/-- The copy that a thread's handle names: of its cluster and context (R279). -/
def copyOf (s : State) (t : Thread) (w : Word) : Option (Nat × Copy) :=
  let cl := t.lcore / 128
  let n := bits w 55 44
  match tget (s.cluster cl).copies n with
  | some c => if c.ctx = t.ctx ∧ copyWord s cl n = w then some (n, c) else none
  | none => none

/-- A type that an operation accepts (R277). -/
def copyType (op ty : Nat) : Bool :=
  match op with
  | 0 => edgeType ty
  | 1 => tyOf ty = .f32 || tyOf ty = .bf16 || tyOf ty = .s32 || tyOf ty = .n32
  | _ => tyOf ty = .f32 || tyOf ty = .s32 || tyOf ty = .n32

/-- Bytes of an element. -/
def copyWidth (ty : Nat) : Nat := (tyOf ty).width / 8

/-- A pot form is well formed (R113, R279). -/
def potForm (a : Word) : Bool := bit a 63 && bits a 62 30 = 0 && bits a 22 17 ≤ 47

/-- The form of a source, or of a destination, which may be remote (R27, R277). A source in neither form is refused as a descriptor
that is not well formed (DESIGN CHOICE, log 21). -/
def copyForm (a : Word) (dest : Bool) : Bool :=
  if bit a 63 then potForm a else bits a 63 52 = 0 || (dest && bits a 63 60 = 0)

/-- Bytes of a descriptor from an address on, as 64-byte accesses. -/
def descBytes (t : Thread) (ga : Word) : Nat → State → Except Stop (List Byte × State)
  | 0, s => .ok ([], s)
  | n + 1, s =>
    match descBytes t ga n s with
    | .error e => .error e
    | .ok (b, s) => match loadBytes s t (ga + w64 (64 * n)) 64 .fresh with
      | .error e => .error e
      | .ok (r, s) => .ok (b ++ r, s)

/-- The dimensions of a descriptor. -/
def copyDims (b : List Byte) (m : Nat) : List (Nat × Nat × Int × Int) :=
  (List.range m).map fun i =>
    (field b (48 + 16 * i) 4, field b (52 + 16 * i) 4, s32Of (field b (56 + 16 * i) 4), s32Of (field b (60 + 16 * i) 4))

/-- The copy that a descriptor asks for, or none if its fields are not well formed (R277, R279). -/
def copyFields (t : Thread) (tid : Nat) (b : List Byte) : Option Copy :=
  let w0 := w64 (field b 0 8)
  let op := bits w0 3 0
  let ty := bits w0 7 4
  let m := bits w0 11 8
  let w := copyWidth ty
  let src := w64 (field b 8 8)
  let dst := w64 (field b 16 8)
  let bar := w64 (field b 24 8)
  let dims := copyDims b m
  if 3 < op ∨ bits w0 63 12 ≠ 0 ∨ m = 0 ∨ 10 < m ∨ !copyType op ty ∨ (((b.take 48).drop 36).any fun x => x ≠ 0) ∨
      src.toNat % w ≠ 0 ∨ dst.toNat % w ≠ 0 ∨ !copyForm src false ∨ !copyForm dst true ∨
      (bar ≠ 0 ∧ (!potForm bar ∨ bar.toNat % 16 ≠ 0)) ∨
      (dims.any fun (_, k, a, d) => k = 0 || 65535 < k || a % (w : Int) ≠ 0 || d % (w : Int) ≠ 0) then none
  else some { ctx := t.ctx, user := !t.system, tid := tid, op := op, ty := ty, src := src, dst := dst, barrier := bar,
              toZero := false, fill := BitVec.ofNat 32 (field b 32 4), dims := dims, next := 0, sent := 0, unacked := [], suspended := none,
              done := false }

/-- The core of a pot form belongs to a context (R113, R279). -/
def formOwned (s : State) (cl ctx : Nat) (a : Word) : Bool :=
  !bit a 63 || ((s.lct (potCore cl a)).allocated && (s.lct (potCore cl a)).ctx.toNat = ctx && s.backed (potCore cl a))

/-- The core of a pot form has left its context, and the copies into its pots complete first (R283). -/
def formLeaving (s : State) (cl ctx : Nat) (a : Word) : Bool :=
  bit a 63 && s.backed (potCore cl a) && (s.core (s.phys (potCore cl a))).zeroing = some ctx

/-- A destination with bits [63:52] zero on a chip of a domain that is not logical chip 0 and has an entry for it: global memory
by R277 and R113, and an address of chip 0 by R27, as the ring of R367 uses it. No rule says which it is (log 81). -/
def namesZero (s : State) (c : Copy) : Bool :=
  bits c.dst 63 52 = 0 && s.trivet.assigned && s.trivet.chip ≠ 0 && idValid s 0

/-- COPY: a release; the descriptor is checked and handed to the cluster's engine (R278, R279). An open choice says what an
address that two rules read differently names (log 81). -/
def execCopy (d a : GReg) (s : State) : Result :=
  perform s fun s t =>
    let ga := readG t a
    let cl := t.lcore / 128
    match located s t ga 64 .read with
    | .error e => .error e
    | .ok (_, s) => match drained s t with
      | .error e => .error e
      | .ok () => match descBytes t ga 1 s with
        | .error e => .error e
        | .ok (b, s) =>
          let m := Nat.min 10 (bits (w64 (field b 0 8)) 11 8)
          match descBytes t ga ((48 + 16 * m + 63) / 64) s with
          | .error e => .error e
          | .ok (b, s) => match copyFields t s.cur b with
            | none => trapWith .handle ga
            | some c =>
              if !(formOwned s cl t.ctx c.src && formOwned s cl t.ctx c.dst && formOwned s cl t.ctx c.barrier) then
                trapWith .protect ga
              else
                let n := freeKey 0 (s.cluster cl).copies
                if 4096 ≤ n then .ok (.onRegs s t fun y => writeG y d 0)
                else
                  let v := copyWord s cl n
                  let (x, s) := if namesZero s c then s.choose else (0, s)
                  let c := { c with toZero := x % 2 = 1 }
                  .ok (.onRegs (s.modCluster cl fun k => { k with copies := tset k.copies n c }) t fun y => writeG y d v)

/-- CPWAIT: an acquire; the copy number is freed (R279). -/
def execCpwait (a : GReg) (s : State) : Result :=
  perform s fun s t =>
    match copyOf s t (readG t a) with
    | none => trapWith .handle (readG t a)
    | some (n, c) =>
      if !c.done then .error (.wait (.copyDone n) s) else
      let s := s.modCluster (t.lcore / 128) fun k =>
        { k with copies := tdel k.copies n, copyGens := tset k.copyGens n (nextGen (tgetD k.copyGens n 1)) }
      .ok (.onRegs (acquireFor s t) t id)

/-! ## Addresses of a tile (R216, R278) -/

/-- The source side of a descriptor's dimensions. -/
def sourceDims (c : Copy) : List Dim := c.dims.map fun (e, k, a, _) => { extent := e, tile := k, stride := a }
/-- The tiles of a copy. -/
def copyTiles (c : Copy) : Nat := tileCount (sourceDims c)

/-- The offset of a tile's element by the destination strides, in or out of the tensor (R278). -/
def destOffset : List (Nat × Nat × Int × Int) → Nat → Nat → Int → Int
  | [], _, _, acc => acc
  | (e, k, a, d) :: r, tile, i, acc =>
    let dim : Dim := { extent := e, tile := k, stride := a }
    destOffset r (tile / dim.grid) (i / k) (acc + (tile % dim.grid * k + i % k : Nat) * d)

/-- An address of 64 bits. -/
def shiftBy (a : Word) (o : Int) : Word := BitVec.ofInt 64 (a.toNat + o)

/-- A copy has writes into a core's pots, or arrivals, that have not been performed: of the tile in progress and those after it,
wherever their strides lead (R283). -/
def copyInbound (cl lc : Nat) (c : Copy) : Bool :=
  !c.done && c.next < copyTiles c &&
  ((c.barrier ≠ 0 && potCore cl c.barrier = lc) ||
   (List.range (copyTiles c - c.next)).any fun k => (List.range (tileElems (sourceDims c))).any fun i =>
     let a := shiftBy c.dst (destOffset c.dims (c.next + k) i 0)
     bit a 63 && potCore cl a = lc)

/-- Where an element lies: a pot of the cluster, memory with its presence attribute, or a peer. -/
inductive Place2 where
  | pot (isl addr : Nat)
  | glob (va pa : Nat) (presence : Bool)
  | peer (a : Word)
deriving DecidableEq, Repr

/-- Resolve an element's address; a failure names the address (R113, R278, log 21). -/
def copyPlace (s : State) (cl : Nat) (c : Copy) (a : Word) (acc : Access) : Except (Word × WalkResult) (Place2 × State) :=
  if bit a 63 then
    if !potForm a ∨ !(formOwned s cl c.ctx a || formLeaving s cl c.ctx a) then .error (a, .fail true 4 0)
    else .ok (.pot (potCore cl a) (bits a 22 0), s)
  else if bits a 63 52 ≠ 0 ∨ (c.toZero ∧ acc ≠ .read) then (if bits a 63 60 ≠ 0 then .error (a, .fail true 4 0) else .ok (.peer a, s))
  else match translate s c.ctx a.toNat acc c.user with
    | (.ok pa, pres, s) => .ok (.glob a.toNat pa pres, s)
    | (r, _, _) => .error (a, r)

/-- One element of a tile: where it goes, and where it comes from unless it lies outside the tensor. -/
structure Move1 where
  dst : Place2
  src : Option Place2
deriving DecidableEq, Repr

/-- Resolve the source of element i of a tile; none outside the tensor (R278). -/
def copySource (s : State) (cl : Nat) (c : Copy) (i : Nat) : Except (Word × WalkResult) (Option Place2 × State) :=
  match elemOffset (sourceDims c) c.next i 0 with
  | none => .ok (none, s)
  | some o => (copyPlace s cl c (shiftBy c.src o) .read).map fun (p, s) => (some p, s)

/-- Resolve elements i on of a tile, all of them before any is written (R278). -/
def copyMoves (cl : Nat) (c : Copy) : Nat → Nat → State → Except (Word × WalkResult × Access) (List Move1 × State)
  | 0, _, s => .ok ([], s)
  | n + 1, i, s =>
    let wacc : Access := if c.op = 0 then .write else .atomic
    match copyPlace s cl c (shiftBy c.dst (destOffset c.dims c.next i 0)) wacc with
    | .error (a, r) => .error (a, r, wacc)
    | .ok (d, s) =>
      match copySource s cl c i with
      | .error (a, r) => .error (a, r, .read)
      | .ok (p, s) => match copyMoves cl c n (i + 1) s with
        | .error e => .error e
        | .ok (r, s) => .ok ({ dst := d, src := p } :: r, s)

/-! ## Performing a tile (R278, R280) -/

/-- The value of an element, and whether it was read from a poisoned granule (R203, R278). -/
def moveValue (s : State) (c : Copy) (m : Move1) : Nat × Bool :=
  let w := copyWidth c.ty
  match m.src with
  | some (.pot isl a) => (leNat (s.potRead (s.phys isl) a w), (s.potPoison (s.phys isl) a w).isSome)
  | some (.glob _ pa _) => (leNat (s.readMem pa w), (s.poisonAt pa w).isSome)
  | _ => (c.fill.toNat % 2 ^ (8 * w), false)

════════════════

Look above for the line containing "def sourceDims (c" and the line containing "bit a 63 && potCore cl a = lc)". Transcribe both, with the lines between them, exactly.

- **OUTPUT FOR THIS EXERCISE**:
def sourceDims (c : Copy) : List Dim := c.dims.map fun (e, k, a, _) => { extent := e, tile := k, stride := a }
/-- The tiles of a copy. -/
def copyTiles (c : Copy) : Nat := tileCount (sourceDims c)

/-- The offset of a tile's element by the destination strides, in or out of the tensor (R278). -/
def destOffset : List (Nat × Nat × Int × Int) → Nat → Nat → Int → Int
  | [], _, _, acc => acc
  | (e, k, a, d) :: r, tile, i, acc =>
    let dim : Dim := { extent := e, tile := k, stride := a }
    destOffset r (tile / dim.grid) (i / k) (acc + (tile % dim.grid * k + i % k : Nat) * d)

/-- An address of 64 bits. -/
def shiftBy (a : Word) (o : Int) : Word := BitVec.ofInt 64 (a.toNat + o)

/-- A copy has writes into a core's pots, or arrivals, that have not been performed: of the tile in progress and those after it,
wherever their strides lead (R283). -/
def copyInbound (cl lc : Nat) (c : Copy) : Bool :=
  !c.done && c.next < copyTiles c &&
  ((c.barrier ≠ 0 && potCore cl c.barrier = lc) ||
   (List.range (copyTiles c - c.next)).any fun k => (List.range (tileElems (sourceDims c))).any fun i =>
     let a := shiftBy c.dst (destOffset c.dims (c.next + k) i 0)
     bit a 63 && potCore cl a = lc)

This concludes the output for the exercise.